- **About this exercise**:
Filter the entries below down to the lines that hold "isNone".

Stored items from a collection
####
/-- The decoder's own angle at a TB value, in 1/16 tick (R75, R86). -/
def localAng16 (s : State) (t : Tb) : Nat :=
  match s.wheel.st with
  | .nosync => 0
  | .reverse => theta16 s.wheel.cfg s.wheel.half s.wheel.pos (gAct s s.wheel.pos)
  | .gap => if s.wheel.bare then bareAng s (16 * 368640) t else predAng (16 * 368640) s.pred t
  | _ => if s.wheel.bare then bareAng s (cyc16 s.wheel.cfg) t else predAng (cyc16 s.wheel.cfg) s.pred t

/-- The decoder's own angle now, in ticks. -/
def localAngle (s : State) : Nat := localAng16 s s.clk.tb / 16

/-! ### The sync state machine -/

/-- The enabled sync cam (R34). -/
def syncCam (s : State) : Option Cam := s.cams.toList.find? fun c => c.en && c.sync

/-- A window is open at an angle (R35, R42). -/
def inWindow (c : Nat) (cam : Cam) (a : Nat) (e : CamEdge) : Bool := decide (cycDist c a e.angle ≤ cam.tol * 1024)

/-- Windows that are open now count as matched (R42). -/
def openWindows (s : State) : Vector Bool 16 :=
  match syncCam s with
  | none => Vector.replicate 16 false
  | some cam => Vector.ofFn fun i : Fin 16 =>
    match cam.edges[i.val]? with
    | some e => inWindow (cycC s.wheel.cfg) cam (localAngle s) e
    | none => false

/-- The windows and the angles that the sync cam is judged by, at the angle of now (R42). -/
def openNow (s : State) : State :=
  updWheel (fun w => { w with winHit := openWindows s, prevAngle := localAngle s, nowAngle := localAngle s }) s

/-- What an entry into a state does inside the decoder (R46, R52, R63, R74). DESIGN CHOICE (log 16), the spec being silent:
CONFCNT keeps its value outside the states that count, and SYNCNT returns to 0 at the entry into NOSYNC (R65); the gap
search starts at that entry without periods, and its first period runs from the last fine edge, also one discarded as
early (R37); sync-cam edges before the entry are not among the last E + 1 of R51. -/
def enterSync (new : Sync) (s : State) : State :=
  match new with
  | .nosync =>
    learnLost { s with pred := predClear s.pred, wheel := { s.wheel with periods := [], badRun := 0, syncnt := 0, tPrev := s.wheel.tFine, limpHist := [], gapsSeen := 0, halfRes := false, camTo := false, bare := false } }
  | .gap => updWheel (fun w => { w with gapsSeen := 0, halfRes := w.cfg.two, camTo := false }) s
  | .confirm => openNow (updWheel (fun w => { w with kNow := w.pol.k, confcnt := 0 }) s)
  | .sync => updWheel (fun w => { w with dir := false }) s
  | .limp => s
  | .reverse => learnSpoil s

/-- A sync loss in legacy mode cancels armed START and SET slots (R479). -/
def legacyLoss (s : State) : State :=
  let f (x : LSlot) : LSlot := if x.armed && (x.act == 0 || x.act == 2) then { x with armed := false, cancelled := true } else x
  noteLeg 2 { s with leg := { s.leg with lost := true, slots := vmapi (fun _ x => f x) s.leg.slots } }

/-- What the rest of the device sees of a change of the decoder's state (R53 to R55, R286, R479). -/
def afterSync (old new : Sync) (eff : Sync) (s : State) : State :=
  if isNative s then
    let s := noteEff (onEffChange eff (effSync s) s)
    if onRing s then sendState s else s
  else if (old == .sync || old == .limp) && new.lost then legacyLoss s else s

/-- A change of the sync state with its cause (R46, R53). -/
def changeSync (new : Sync) (cause : Nat) (s : State) : State :=
  let old := s.wheel.st
  if old == new then s else
  let eff := effSync s
  let s := enterSync new (updWheel (fun w => { w with st := new }) s)
  let s := syncRec cause old new s
  let s := if new == .nosync then raise 5 0 (w16 (cause + 16 * old.code)) s else s
  afterSync old new eff s

/-- The table of R46 for the inputs that lose position or confidence. -/
def r46 (camloss : Bool) (code : Nat) (st : Sync) : Sync :=
  if code = 4 || code = 5 then (if st.tracks then .nosync else st)
  else if code = 7 then
    (if st == .limp || (camloss && (st == .confirm || st == .sync)) then .nosync else st)
  else if code = 8 then
    (if st == .gap || st == .limp then .nosync else if st == .confirm || st == .sync then .reverse else st)
  else if code = 9 then (if st.tracks || st == .reverse then .nosync else st)
  else if code = 11 || code = 12 then .nosync
  else st

/-- An input of R46 other than a tooth, a gap, a resolved half or a limp match. -/
def input (code : Nat) (s : State) : State := changeSync (r46 s.wheel.pol.camloss code s.wheel.st) code s
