-- ==== Sys2Proof/Safety.lean ====
section
/-! DEFINITION. The terms in which claims speak: pins held low, a free mailbox, an admitted command and its answer. -/

namespace Sys2Proof.Machine

/-! ### Outputs -/

/-- Every pin of R142 reads low. -/
def pinsLow (s : State) : Prop := (∀ n, pinDrv s n = false) ∧ pinBoost s = false ∧ pinCstb s = false

/-- What a safe state must show: in the safe state, which ends the pin-drive test, the pins are low (R259, R401). -/
def Safe (s : State) : Prop := s.flt.safe = true → isNative s = true → s.dbg.ptest = false → pinsLow s

/-! ### The host bus (R355, R513) -/

/-- An access of the host takes place at once: the pins of the bus have their supply, and the device is in RUN, where the
fall of CS# wakes nothing. -/
def hostBus (s : State) : Bool := s.sys.pwr == .run && s.sys.vddioa

/-- WINSEL and WINADR stand behind the word that a row has accessed through WINDAT (R418, R419). -/
def wordDone (space off : Nat) (t : State) : Bool := t.bus.winsel == w16 space && t.bus.winadr == w16 (off + 1)

/-- The state `t` with the host's pointer as it is in `s`: a frame that sets WINSEL and WINADR aside. -/
def besidePointer (s t : State) : State := { t with bus := { t.bus with winsel := s.bus.winsel, winadr := s.bus.winadr } }

/-! ### Mailbox commands (R417, R429 to R431) -/

/-- The mailbox is free, and the firmware core runs a host command as soon as it is submitted (R417, R429). -/
def mboxFree (s : State) : Bool :=
  mboxUp s && s.sys.vddioa && coreOn s && !s.mbox.busy && s.mbox.run.isNone && s.mbox.waiting.isNone && !s.mbox.committed && !s.mbox.cut

/-- The state in which a submitted host command runs: its words stand in the mailbox and BUSY is 1 (R417, R429). -/
def started (code : Byte) (a : Args) (s : State) : State :=
  { s with mbox := { s.mbox with cmd := code, args := a, busy := true, done := false, ovr := false, byDbg := false, run := some ⟨.host, code, a⟩ } }

/-- Checks 1 to 6 of R431 pass for a host command: the code is assigned, word 24 of the protection image allows its
class, and the phase of the boot, the safe state, the lifecycle and the block's clock allow it. -/
def admitted (code : Byte) (a : Args) (s : State) : Bool :=
  assignedCodes.contains code.toNat &&
    (classOf code.toNat == 0 || bit (vget s.sec.img 24 0) (classOf code.toNat)) &&
    (decide (5 ≤ s.sys.boot) || bootCodes.contains code.toNat) && (!s.flt.safe || safeCodes.contains code.toNat) &&
    lifecycleOk code.toNat a s.sec.lc && (match blockOf code.toNat a with | some b => blkOn s b | none => true)

/-- The mailbox shows the end of a host command: BUSY 0, DONE 1, the status and the results, and MBX is set (R417, R423). -/
def answered (t : State) (status q0 q1 : Nat) : Prop :=
  t.mbox.busy = false ∧ t.mbox.done = true ∧ t.mbox.run = none ∧ t.mbox.status = BitVec.ofNat 8 status ∧
    t.mbox.res0 = w16 q0 ∧ t.mbox.res1 = w16 q1 ∧ bit t.bus.intstat 11 = true

/-! ### Input edges (R30, R33, R507) -/

/-- An edge of CRANK that passes the glitch filter at once: none waits in it, and the level has stood for FILTER cycles; the
emitter is at rest. -/
def crankPasses (stamp : Tb) (s : State) : Bool :=
  !s.emit.run && s.pins.crankWait.isNone && decide (filterLen s ≤ 2 * tbSince stamp s.clk.tb)

/-- The same of an edge of a cam. -/
def camPasses (c : Fin 4) (stamp : Tb) (s : State) : Bool :=
  !s.emit.run && s.pins.camWait[c].isNone && decide (filterLen s ≤ 2 * tbSince stamp s.clk.tb)

/-! ### Events and frames -/

/-- An event of a source waits for the collector, with its channel or mask and its detail (R245, R246). -/
def waits (t : State) (src ch : Nat) (det : Word) : Prop := ∃ e ∈ t.flt.queue, e.src = src ∧ e.ch = ch ∧ e.det = det

/-- The state `t` with the waiting events and the interrupt conditions as they are in `s`: a frame that sets these aside. -/
def quietly (s t : State) : State :=
  { t with flt := { t.flt with queue := s.flt.queue, batch := s.flt.batch }, bus := { t.bus with intstat := s.bus.intstat, fresh := s.bus.fresh, freshAt := s.bus.freshAt } }

/-! ### Resets (R340) -/

/-- What every reset leaves: the start of the boot, the face by the level of MODE, and every register and buffer at its
reset value but the banks that no commit was writing, the key area when no key word was being written, and the waiting
commands (R4, R340, R341, R370). -/
def afterReset (cause : Nat) (native : Bool) (s t : State) : Prop :=
  t.sys.boot = 0 ∧ t.sys.inReset = false ∧ t.sys.rstCause = cause ∧ t.sys.face = (if native then Face.native else Face.legacy) ∧
    t.sys.pwr = Pwr.run ∧ t.sys.oe = false ∧ t.clk.tb = 0 ∧ t.clk.fclkOn = false ∧ t.clk.gateen = 0x7F ∧ t.mbox = {} ∧
    t.bus = {} ∧ t.sched = {} ∧ t.rpt = {} ∧ t.cpc = {} ∧ t.chan = State.reset.chan ∧ t.chs = {} ∧ t.trip = {} ∧
    t.therm = {} ∧ t.tim = {} ∧ t.link = {} ∧ t.emit = {} ∧ t.leg = {} ∧ t.dbg = {} ∧ t.flt.openRec = none ∧ t.flt.hist = [] ∧
    t.flt.safe = false ∧ (∀ b, s.store.run.map (·.target) ≠ some b → bank t b = bank s b) ∧
    (s.sec.adv = none → t.sec.keys = s.sec.keys) ∧ t.pending = s.pending

/-! ### Power (R347, R350, R354) -/

/-- The state with the RW fields of a PWRCTL write taken (R347, R358). -/
def withPwrctl (w : Word) (s : State) : State :=
  { s with sys := { s.sys with wcrank := bit w 2, wcam := bit w 3, wcs := bit w 4, wlink := bit w 5, wtmr := bit w 6, wunit := bit w 7, wtim := fld w 8 7 } }

/-- What a wake from STOP with a code leaves (R350, R352, R354, R357): of the sources that stand together the lowest code is
reported; `dbg` tells a wake by the debug port, which DWK shows when its code is the reported one. -/
def woken (s t : State) (code : Nat) (ref : RefEdge) (dbg : Bool) : Prop :=
  t.sys.pwr = .run ∧ t.sys.fromStop = true ∧ t.sys.fromStby = false ∧ t.sys.wakeSrc = lowestCode code false s ∧ t.sys.capture = [] ∧ t.clk.fclkOn = true ∧
    t.clk.fcoOn = true ∧ t.clk.tbgap = true ∧ t.dbg.dwk = ((dbg || s.sys.dbgRef.isSome) && lowestCode code false s == 6) ∧ bit t.bus.intstat 10 = true ∧
    t.clk.tb = (if s.clk.aocok then reloadTb s.clk.tb s.clk.anchor ref.dA ref.c else s.clk.tb + 1) ∧
    t.store.bankA = s.store.bankA ∧ t.store.bankB = s.store.bankB ∧ t.chan = s.chan ∧ t.sec = s.sec ∧ t.pending = s.pending

end Sys2Proof.Machine
end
####
- **Response to this exercise**:
  mboxUp s && s.sys.vddioa && coreOn s && !s.mbox.busy && s.mbox.run.isNone && s.mbox.waiting.isNone && !s.mbox.committed && !s.mbox.cut
  !s.emit.run && s.pins.crankWait.isNone && decide (filterLen s ≤ 2 * tbSince stamp s.clk.tb)
  !s.emit.run && s.pins.camWait[c].isNone && decide (filterLen s ≤ 2 * tbSince stamp s.clk.tb)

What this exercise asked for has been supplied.